Closed imwjhi closed 2 years ago
Thank you for your interest.
When you search for the tensorflow code, you can find it here: https://github.com/fgnt/nara_wpe/blob/master/nara_wpe/tf_wpe.py . The numpy code is in the file that you mentioned: https://github.com/fgnt/nara_wpe/blob/master/nara_wpe/wpe.py .
So my first question is: how do I enable the Block-Online version?
When you want to use the block online code, I recommend using the tensorflow code, @jheymann85 mainly used this code and it was used for some of his publications. One drawback for the tensorflow code is, that there is a bug with complex numbers in 1.13+, we recommend to use tensorflow 1.12.0.
Unprocess Reverb wav: WER=9.97. Offline: WER=7.10, the RealTimeFactor=1.7.
This sounds reasonable. When you change nara_wpe.wpe.wpe
to nara_wpe.wpe.wpe_v8
the RealTimeFactor may get better (v8 is a loopy implementation and I observed that it is often significant faster with a smaller memory footprint).
Frame-Online: WER=12.39,
Actually, I have never tested an online version of WPE. @jheymann85 did the experiments with online WPE, but all of them are done with tensoflow. The numpy version was not heavily tested.
the RealTimeFactor=9.87.
This is easily explained, writing for loops in python is a bad idea, hence the code is slow. The tensorflow code has here the advantage, that it uses compiled code.
Thank you for your reply. I found the BlockOnline code in nara_wpe/tf_wpe.py. In order to handle a single wav, I think I should use the block_wpe_step function. Part of the code of my program is as follows:
with tf.Session() as session:
# Input: X, shape = (F, C, T)
X_tf = tf.placeholder(tf.complex128, shape=(frequency_bins, channels, None))
inverse_power_tf = get_power_inverse(X_tf)
result = block_wpe_step(X_tf, inverse_power_tf, block_length_in_seconds=block_size1, forgetting_factor=forgetting_factor1, fft_shift=frame_shift1)
feed_dict1 = {X_tf:X.transpose(2, 0, 1)}
# Output: (F, C, T)
Y = session.run(result, feed_dict = feed_dict1)
Y = Y.transpose(1, 2, 0)
Is my code correct?
After that, my program can run successfully and get the result of de-reverberation. The test results show that the speed of BlockOnline is faster than that of FrameOnline.
But I have some new problems: After reading the code for the block_wpe_step function, I realized that there were at least two tunable parameters: block_length_in_seconds and forgetting_factor. I tested these two parameters and found that:
Do you think these results reasonable?
Yes, those spectrograms don't look good. To debug this, you should maybe start and compare it to the numpy offline WPE implementation. That code is heavily tested and offline WPE is well known to work, while the online or block online may have some problems to be better than doing nothing.

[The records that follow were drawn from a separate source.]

-- ==== Sys2Proof/Tests/Slice0.lean ====
section
/-! SUPPORT. Tests. Operands that are refused; for every statement, states and operands that meet its hypotheses together, at
the values where its clauses meet; for some commands, one step with a result worked out from the manual. -/

namespace Sys2Proof.Tests

open Sys2Proof Sys2Proof.Machine Sys2Proof.Cert

set_option Elab.async false

/-! States the tests share. -/

/-- Kindled, with Larfort port A up and the chain relaying; straps at their biases. -/
def up : State :=
  { State.reset with
    supply := { State.reset.supply with vinGood := true, vstbyGood := true }
    kind := { State.reset.kind with phase := 7, pwr := true, qual := true, opts := true }
    chain := { State.reset.chain with relay := true }
    ember := { State.reset.ember with straps := 0x1E0 }
    ports := [(0, { Port.reset with tstate := 5 })] }

/-- A context block over cord 0: one sync object, one statistics entry. -/
def blk0 : List Byte := leBytes 3 1 ++ zeros 3 ++ leBytes 2 1 ++ zeros 16 ++ leBytes 4 1 ++ zeros 484

/-- Its context. -/
def ctx0 : Ctx :=
  { block := blk0, seed := 0, slot := 0, syncBase := 0, lane := false, rseq := 0, queue := 0, used := [], step := none,
    dead := false, redo := false, idleBanked := false }

/-- With context 0 live on cord 0. -/
def upCtx : State := { up with ctxs := [(0, some ctx0)] }

/-- A queue of 16 slots whose rings lie in host memory from `a` on. -/
def ringAt (a : Nat) : Queue :=
  { Queue.none with
    live := true, cmd := BitVec.ofNat 48 a, cpl := BitVec.ofNat 48 (a + 0x400), ev := BitVec.ofNat 48 (a + 0x800),
    ctl := BitVec.ofNat 48 (a + 0xC00) }

/-- An accepted command of slot 0 with line `l`. -/
def cmd0 (l : List Byte) : Cmd := { slot := 0, line := l, order := 0, started := false, pos := 0, count := 0, aux := 0 }

/-- `s` with the admin queue live and the commands `cs` accepted. -/
def withAdmin (s : State) (cs : List Cmd) : State :=
  { s with queues := [(0, { ringAt 0x800000000000 with cmds := cs })], order := cs.length }

/-- A command line: OPC, FLAGS 0x80 (PHASE 1), CTX, TAG 7, and the arguments from byte 8. -/
def cline (opc ctx : Nat) (args : List Byte) : List Byte :=
  leBytes 1 opc ++ leBytes 1 0x80 ++ leBytes 2 ctx ++ leBytes 4 7 ++ args ++ zeros (56 - args.length)

/-! Operands within reach. -/

/-- Agent `w` reaches every direct address from `lo` to `hi` under its own name, and no unit of them holds an uncorrectable error. -/
def Plain (s : State) (w : Who) (lo hi : Nat) : Prop := ∀ a, lo ≤ a → a < hi → s.resolve w a = .ok a ∧ s.isUe a = false

theorem plain_host (s : State) (w : Who) (ha : ∀ a, w.allowed .host a = true) (hh : s.hostUp = true) (hu : s.ue = []) :
    Plain s w 0x800000000000 0x1000000000000 := by
  intro a h1 h2
  have hp : s.place a = .host := by
    unfold State.place
    rw [if_neg (by omega), if_neg (by omega), if_pos (by omega)]
  constructor
  · unfold State.resolve State.phys isWindow
    rw [if_neg (by simp; omega)]
    simp [hp, ha, State.placeUp, hh]
  · simp [State.isUe, hu]

theorem plain_stack (s : State) (w : Who) (k : Nat) (ha : ∀ a, w.allowed (.stack k) a = true)
    (h : k < s.nCords ∧ k < 24 ∧ s.placeUp (.stack k) = true ∧ s.ownBad = [] ∧ s.ue = []) :
    Plain s w (k * 0x2000000000) ((k + 1) * 0x2000000000) := by
  obtain ⟨hk, h24, hup, ho, hu⟩ := h
  intro a h1 h2
  have hq : a / 0x2000000000 = k := by omega
  have hp : s.place a = .stack k := by
    unfold State.place
    rw [if_pos (by omega)]
    simp only [hq, hk, if_true]
  constructor
  · unfold State.resolve State.phys isWindow
    rw [if_neg (by simp; omega)]
    cases w <;> simp [hp, ha, hup, ho]
  · simp [State.isUe, hu]

theorem plain_hearth (s : State) (w : Who) (ha : ∀ a, w.allowed (.hearth 0) a = true)
    (h : s.hasDie 0 = true ∧ s.placeUp (.hearth 0) = true ∧ s.ownBad = [] ∧ s.ue = []) : Plain s w 0x080000000000 0x080000600000 := by
  obtain ⟨hd, hup, ho, hu⟩ := h
  intro a h1 h2
  have hp : s.place a = .hearth 0 := by
    have e1 : (a - 0x080000000000) / 0x20000000 = 0 := by omega
    have e2 : (a - 0x080000000000) % 0x20000000 / 0x800000 = 0 := by omega
    have e3 : (a - 0x080000000000) % 0x800000 < 0x600000 := by omega
    unfold State.place
    rw [if_neg (by omega), if_pos (by omega)]
    simp only [e1, e2, hd, e3]
    decide
  constructor
  · unfold State.resolve State.phys isWindow
    rw [if_neg (by simp; omega)]
    cases w <;> simp [hp, ha, hup, ho]
  · simp [State.isUe, hu]

theorem Plain.reach {s : State} {w : Who} {lo hi : Nat} (h : Plain s w lo hi) {a n : Nat} (hr : lo ≤ a ∧ a + n ≤ hi) : Open s w a n :=
  fun k _ => ⟨a + k, h _ (by omega) (by omega)⟩

theorem Plain.apart {s : State} {w : Who} {lo hi : Nat} (h : Plain s w lo hi) {x y : Nat × Nat} (hx : lo ≤ x.1 ∧ x.1 + x.2 ≤ hi)
    (hy : lo ≤ y.1 ∧ y.1 + y.2 ≤ hi) (hn : x.1 + x.2 ≤ y.1 ∨ y.1 + y.2 ≤ x.1) : Apart s w x y := by
  intro i hi' j hj p hp hq
  rw [(h (x.1 + i) (by omega) (by omega)).1] at hp
  rw [(h (y.1 + j) (by omega) (by omega)).1, ← hp] at hq
  simp only [Except.ok.injEq] at hq
  omega

/-- A read within reach answers the bytes that stand there. -/
theorem Plain.read {s : State} {w : Who} {lo hi : Nat} (h : Plain s w lo hi) : ∀ n a, lo ≤ a ∧ a + n ≤ hi →
    s.read w a n = .ok ((List.range n).map fun i => s.byte (a + i))
  | 0, _, _ => rfl
  | n + 1, a, hr => by
    have hb : s.readByte w a = .ok (s.byte a) := by
      unfold State.readByte
      simp [(h a (by omega) (by omega)).1, (h a (by omega) (by omega)).2]
    rw [State.read, hb, h.read n (a + 1) (by omega), List.range_succ_eq_map, List.map_cons, List.map_map]
    simp only [Nat.add_zero, Function.comp_def, Nat.add_assoc, Nat.add_comm 1, Nat.succ_eq_add_one]

/-- What stands there, byte by byte. -/
theorem Plain.read_eq {s : State} {w : Who} {lo hi : Nat} (h : Plain s w lo hi) {a n : Nat} {bs : List Byte}
    (hr : (lo ≤ a ∧ a + n ≤ hi) ∧ bs.length = n) (hm : ∀ i < n, s.byte (a + i) = bs.getD i 0) : s.read w a n = .ok bs := by
  rw [h.read n a hr.1]
  refine congrArg _ (List.ext_getElem (by simp [hr.2]) fun i h1 h2 => ?_)
  simp only [List.length_map, List.length_range] at h1
  rw [List.getElem_map, List.getElem_range, hm i h1, List.getD_eq_getElem]

/-- No line of a queue's event ring meets the addresses from `lo` to `hi`. -/
def ringOff (q : Queue) (lo hi : Nat) : Prop :=
  ∀ k < 2 ^ q.logEv, hi ≤ (q.ev + BitVec.ofNat 48 (64 * k)).toNat ∨ (q.ev + BitVec.ofNat 48 (64 * k)).toNat + 64 ≤ lo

Here a few things you could try:
get_power_inverse
is maybe not good enough.
You could try the offline WPE and take from it the estimated inverse power and see, if it is better.(1. - forgetting_factor) * correlation_matrix_tm1 + forgetting_factor * correlation_matrix
to (1. - forgetting_factor) * correlation_matrix_tm1 + correlation_matrix
you get a better behavior at the beginning of the utterance, but this equation is unstable for long sequences (Can be solved with a counter).Closing, because missing feedback.
I encountered some problems when using nara_wpe. After reading the paper "NARA-WPE: A Python package for weighted prediction error dereverberation in Numpy and Tensorflow for online and offline processing", I want to try nara_wpe for de-reverberation, so I learn how to use nara_wpe according to the IPython Notebook in nara_wpe/examples.
And according to the description of Table 1 in the paper, I learned that there is no Block-Online version of the Numpy implemention, while the TensorFlow implemention has the Block-Online version.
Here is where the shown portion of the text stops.